TASK BRIEF ▸ Would you copy out the whole listing exactly as given?

GIVEN DATA ▸
--

/-- A residual by its bit 0 (R94). -/
theorem decodeResidual_append (m : BitVec 7) (b : BitVec 1) :
    decodeResidual (m ++ b) = if b = 0#1 then .zzPos m else .zzNeg m := by
  have hm : (m ++ b : Byte).extractLsb' 1 7 = m := BitVec.extractLsb'_append_eq_left
  have hb : (m ++ b : Byte).extractLsb' 0 1 = b := BitVec.extractLsb'_append_eq_right
  rw [decodeResidual, hm, hb]

theorem decode_encode_zz (m : BitVec 7) (b : BitVec 1) :
    decode .residual ((m ++ b : Byte).setWidth 32) = .ok (if b = 0#1 then .zzPos m else .zzNeg m) := by
  rw [decode, setWidth_carried _ (by decide), decodeResidual_append]

/-- The command of a CTRL word by its bits 1:0 (R29). -/
def commandOf (c : BitVec 2) (r : BitVec 30) : Instr :=
  match c.toNat with
  | 0 => .cmdNone r
  | 1 => .cmdStart r
  | 2 => .cmdClear r
  | _ => .cmdRsvd r

theorem decodeCtrl_eq (w : Word) : decodeCtrl w = commandOf (w.extractLsb' 0 2) (w.extractLsb' 2 30) := rfl

theorem decodeCtrl_append (r : BitVec 30) (c : BitVec 2) : decodeCtrl (r ++ c) = commandOf c r := by
  have hr : (r ++ c : Word).extractLsb' 2 30 = r := BitVec.extractLsb'_append_eq_left
  have hc : (r ++ c : Word).extractLsb' 0 2 = c := BitVec.extractLsb'_append_eq_right
  rw [decodeCtrl_eq, hr, hc]

theorem decode_encode_ctrl (r : BitVec 30) (c : BitVec 2) : decode .ctrl (r ++ c) = .ok (commandOf c r) :=
  congrArg Except.ok (decodeCtrl_append r c)

/-- An element decodes to itself where it stands: the elements without operands by their bits, the others field by
field. -/
theorem decode_encode (i : Instr) : decode i.slot (encode i) = .ok i := by
  cases i with
  | hdr a b c d => exact decode_encode_hdr a b c d
  | pack2 a b c d => exact decode_encode_pack2 a b c d
  | pack4 a b => exact decode_encode_pack4 a b
  | ovf v => exact congrArg (Except.ok ∘ Instr.ovf) (setWidth_carried v (by decide))
  | raw v => exact congrArg (Except.ok ∘ Instr.raw) (setWidth_carried v (by decide))
  | snap v => exact congrArg (Except.ok ∘ Instr.snap) (setWidth_carried v (by decide))
  | zzPos m => exact decode_encode_zz m 0#1
  | zzNeg m => exact decode_encode_zz m 1#1
  | cmdNone r => exact decode_encode_ctrl r 0#2
  | cmdStart r => exact decode_encode_ctrl r 1#2
  | cmdClear r => exact decode_encode_ctrl r 2#2
  | cmdRsvd r => exact decode_encode_ctrl r 3#2
  | _ => rfl

theorem wellFormedAt_iff (i : Instr) (p : Slot) : i.wellFormedAt p = true ↔ i.slot = p := decide_eq_true_iff

/-- Settles O1: a well-formed element stands at its own position. -/
theorem decodeOfEncode : Obligations.DecodeOfEncode := by
  intro i p hwf
  obtain rfl := (wellFormedAt_iff i p).mp hwf
  exact decode_encode i

/-! ### The encoder on what the decoder gives -/

theorem encode_decodeSelector (v : BitVec 2) : encode (decodeSelector v) = v.setWidth 32 := by
  revert v; decide

theorem encode_decodeCode2 (v : BitVec 2) : encode (decodeCode2 v) = v.setWidth 32 := by
  revert v; decide

theorem encode_decodeCode4 (v : BitVec 4) : encode (decodeCode4 v) = v.setWidth 32 := by
  revert v; decide

theorem encode_decodeResidual (v : Byte) : encode (decodeResidual v) = v.setWidth 32 := by
  obtain ⟨m, rfl | rfl⟩ := residual_cases v <;> rw [decodeResidual_append] <;> rfl

theorem encode_commandOf (c : BitVec 2) (r : BitVec 30) : encode (commandOf c r) = r ++ c := by
  have hc : c = 0#2 ∨ c = 1#2 ∨ c = 2#2 ∨ c = 3#2 := by revert c; decide
  rcases hc with rfl | rfl | rfl | rfl <;> rfl

theorem encode_decodeCtrl (w : Word) : encode (decodeCtrl w) = w := by
  rw [decodeCtrl_eq, encode_commandOf]
  exact BitVec.extractLsb'_append_extractLsb' (w := 30) (len := 2)

/-- The low bits of a word, as the word that carries them. -/
theorem setWidth_setWidth_eq_ofNat (w : Word) (n : Nat) :
    (w.setWidth n).setWidth 32 = BitVec.ofNat 32 (w.toNat % 2 ^ n) := by
  apply BitVec.eq_of_toNat_eq
  rw [BitVec.toNat_setWidth, BitVec.toNat_setWidth, BitVec.toNat_ofNat]

/-- What is decoded at a position encodes to the position's bits, right-aligned. -/
theorem encode_of_decode {p : Slot} {w : Word} {i : Instr} (h : decode p w = .ok i) :
    encode i = (w.setWidth p.width).setWidth 32 := by
  cases p <;> simp only [decode, Except.ok.injEq] at h
  case tag =>
    split at h
    · next htag => cases h; simp only [Slot.width, htag]; rfl
    · cases h
  all_goals subst h; simp only [Slot.width]
  case header => rw [← append_of_fields w]; rfl
  case pack2 => rw [← append_of_fields w]; rfl
  case pack4 => rw [← append_of_nibbles w]; rfl
  case selector => exact encode_decodeSelector _
  case code2 => exact encode_decodeCode2 _
  case code4 => exact encode_decodeCode4 _
  case residual => exact encode_decodeResidual _
  case ctrl => rw [encode_decodeCtrl, BitVec.setWidth_eq, BitVec.setWidth_eq]
  all_goals rfl

/-- Settles O2: the position by `decode_slot`, the bits by `encode_of_decode`. -/
theorem encodeOfDecode : Obligations.EncodeOfDecode := by
  intro p w i h
  refine ⟨(wellFormedAt_iff i p).mpr (decode_slot h), ?_⟩
  rw [encode_of_decode h, setWidth_setWidth_eq_ofNat]

/-! ### The one refusal (R98, R99) -/

theorem decode_tag_word (w : Word) :
    decode .tag w = if w.setWidth 8 = 0xA0#8 then .ok .tag else .error .badTag := rfl

/-- Settles O3: every position but the tag's accepts every word. -/
theorem decodeRefusesOnlyWrongTag : Obligations.DecodeRefusesOnlyWrongTag := by
  intro p w e
  cases e
  constructor
  · intro h
    obtain rfl := decode_error h
    refine ⟨rfl, rfl, fun htag => ?_⟩
    rw [decode_tag_word, if_pos htag] at h
    cases h
  · rintro ⟨_, rfl, htag⟩
    rw [decode_tag_word, if_neg htag]

/-- Settles O4: each word decodes by its own bits. -/
theorem sampleWordsDecode : Obligations.SampleWordsDecode := by
  unfold Obligations.SampleWordsDecode
  decide

end Sys2Proof.Machine


/-! The elements, one by one (40_group_decoder.md, 41_byte_plane_decoder.md, 42_block_decoder.md, 43_stream_decoder.md): what
each stores, where the engine goes next, and what it leaves alone. -/

namespace Sys2Proof.Machine

/-! ### What stays the same composes -/

section Same

variable {s t u : State}

theorem SameCells.trans {bank : Bank} (h : SameCells bank s t) (h' : SameCells bank t u) : SameCells bank s u :=
  fun a => (h' a).trans (h a)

--

RESPONSE AREA ▸
/-- A residual by its bit 0 (R94). -/
theorem decodeResidual_append (m : BitVec 7) (b : BitVec 1) :
    decodeResidual (m ++ b) = if b = 0#1 then .zzPos m else .zzNeg m := by
  have hm : (m ++ b : Byte).extractLsb' 1 7 = m := BitVec.extractLsb'_append_eq_left
  have hb : (m ++ b : Byte).extractLsb' 0 1 = b := BitVec.extractLsb'_append_eq_right
  rw [decodeResidual, hm, hb]

theorem decode_encode_zz (m : BitVec 7) (b : BitVec 1) :
    decode .residual ((m ++ b : Byte).setWidth 32) = .ok (if b = 0#1 then .zzPos m else .zzNeg m) := by
  rw [decode, setWidth_carried _ (by decide), decodeResidual_append]

/-- The command of a CTRL word by its bits 1:0 (R29). -/
def commandOf (c : BitVec 2) (r : BitVec 30) : Instr :=
  match c.toNat with
  | 0 => .cmdNone r
  | 1 => .cmdStart r
  | 2 => .cmdClear r
  | _ => .cmdRsvd r

theorem decodeCtrl_eq (w : Word) : decodeCtrl w = commandOf (w.extractLsb' 0 2) (w.extractLsb' 2 30) := rfl

theorem decodeCtrl_append (r : BitVec 30) (c : BitVec 2) : decodeCtrl (r ++ c) = commandOf c r := by
  have hr : (r ++ c : Word).extractLsb' 2 30 = r := BitVec.extractLsb'_append_eq_left
  have hc : (r ++ c : Word).extractLsb' 0 2 = c := BitVec.extractLsb'_append_eq_right
  rw [decodeCtrl_eq, hr, hc]

theorem decode_encode_ctrl (r : BitVec 30) (c : BitVec 2) : decode .ctrl (r ++ c) = .ok (commandOf c r) :=
  congrArg Except.ok (decodeCtrl_append r c)

/-- An element decodes to itself where it stands: the elements without operands by their bits, the others field by
field. -/
theorem decode_encode (i : Instr) : decode i.slot (encode i) = .ok i := by
  cases i with
  | hdr a b c d => exact decode_encode_hdr a b c d
  | pack2 a b c d => exact decode_encode_pack2 a b c d
  | pack4 a b => exact decode_encode_pack4 a b
  | ovf v => exact congrArg (Except.ok ∘ Instr.ovf) (setWidth_carried v (by decide))
  | raw v => exact congrArg (Except.ok ∘ Instr.raw) (setWidth_carried v (by decide))
  | snap v => exact congrArg (Except.ok ∘ Instr.snap) (setWidth_carried v (by decide))
  | zzPos m => exact decode_encode_zz m 0#1
  | zzNeg m => exact decode_encode_zz m 1#1
  | cmdNone r => exact decode_encode_ctrl r 0#2
  | cmdStart r => exact decode_encode_ctrl r 1#2
  | cmdClear r => exact decode_encode_ctrl r 2#2
  | cmdRsvd r => exact decode_encode_ctrl r 3#2
  | _ => rfl

theorem wellFormedAt_iff (i : Instr) (p : Slot) : i.wellFormedAt p = true ↔ i.slot = p := decide_eq_true_iff

/-- Settles O1: a well-formed element stands at its own position. -/
theorem decodeOfEncode : Obligations.DecodeOfEncode := by
  intro i p hwf
  obtain rfl := (wellFormedAt_iff i p).mp hwf
  exact decode_encode i

/-! ### The encoder on what the decoder gives -/

theorem encode_decodeSelector (v : BitVec 2) : encode (decodeSelector v) = v.setWidth 32 := by
  revert v; decide

theorem encode_decodeCode2 (v : BitVec 2) : encode (decodeCode2 v) = v.setWidth 32 := by
  revert v; decide

theorem encode_decodeCode4 (v : BitVec 4) : encode (decodeCode4 v) = v.setWidth 32 := by
  revert v; decide

theorem encode_decodeResidual (v : Byte) : encode (decodeResidual v) = v.setWidth 32 := by
  obtain ⟨m, rfl | rfl⟩ := residual_cases v <;> rw [decodeResidual_append] <;> rfl

theorem encode_commandOf (c : BitVec 2) (r : BitVec 30) : encode (commandOf c r) = r ++ c := by
  have hc : c = 0#2 ∨ c = 1#2 ∨ c = 2#2 ∨ c = 3#2 := by revert c; decide
  rcases hc with rfl | rfl | rfl | rfl <;> rfl

theorem encode_decodeCtrl (w : Word) : encode (decodeCtrl w) = w := by
  rw [decodeCtrl_eq, encode_commandOf]
  exact BitVec.extractLsb'_append_extractLsb' (w := 30) (len := 2)

/-- The low bits of a word, as the word that carries them. -/
theorem setWidth_setWidth_eq_ofNat (w : Word) (n : Nat) :
    (w.setWidth n).setWidth 32 = BitVec.ofNat 32 (w.toNat % 2 ^ n) := by
  apply BitVec.eq_of_toNat_eq
  rw [BitVec.toNat_setWidth, BitVec.toNat_setWidth, BitVec.toNat_ofNat]

/-- What is decoded at a position encodes to the position's bits, right-aligned. -/
theorem encode_of_decode {p : Slot} {w : Word} {i : Instr} (h : decode p w = .ok i) :
    encode i = (w.setWidth p.width).setWidth 32 := by
  cases p <;> simp only [decode, Except.ok.injEq] at h
  case tag =>
    split at h
    · next htag => cases h; simp only [Slot.width, htag]; rfl
    · cases h
  all_goals subst h; simp only [Slot.width]
  case header => rw [← append_of_fields w]; rfl
  case pack2 => rw [← append_of_fields w]; rfl
  case pack4 => rw [← append_of_nibbles w]; rfl
  case selector => exact encode_decodeSelector _
  case code2 => exact encode_decodeCode2 _
  case code4 => exact encode_decodeCode4 _
  case residual => exact encode_decodeResidual _
  case ctrl => rw [encode_decodeCtrl, BitVec.setWidth_eq, BitVec.setWidth_eq]
  all_goals rfl

/-- Settles O2: the position by `decode_slot`, the bits by `encode_of_decode`. -/
theorem encodeOfDecode : Obligations.EncodeOfDecode := by
  intro p w i h
  refine ⟨(wellFormedAt_iff i p).mpr (decode_slot h), ?_⟩
  rw [encode_of_decode h, setWidth_setWidth_eq_ofNat]

/-! ### The one refusal (R98, R99) -/

theorem decode_tag_word (w : Word) :
    decode .tag w = if w.setWidth 8 = 0xA0#8 then .ok .tag else .error .badTag := rfl

/-- Settles O3: every position but the tag's accepts every word. -/
theorem decodeRefusesOnlyWrongTag : Obligations.DecodeRefusesOnlyWrongTag := by
  intro p w e
  cases e
  constructor
  · intro h
    obtain rfl := decode_error h
    refine ⟨rfl, rfl, fun htag => ?_⟩
    rw [decode_tag_word, if_pos htag] at h
    cases h
  · rintro ⟨_, rfl, htag⟩
    rw [decode_tag_word, if_neg htag]

/-- Settles O4: each word decodes by its own bits. -/
theorem sampleWordsDecode : Obligations.SampleWordsDecode := by
  unfold Obligations.SampleWordsDecode
  decide

end Sys2Proof.Machine


/-! The elements, one by one (40_group_decoder.md, 41_byte_plane_decoder.md, 42_block_decoder.md, 43_stream_decoder.md): what
each stores, where the engine goes next, and what it leaves alone. -/

namespace Sys2Proof.Machine

/-! ### What stays the same composes -/

section Same

variable {s t u : State}

theorem SameCells.trans {bank : Bank} (h : SameCells bank s t) (h' : SameCells bank t u) : SameCells bank s u :=
  fun a => (h' a).trans (h a)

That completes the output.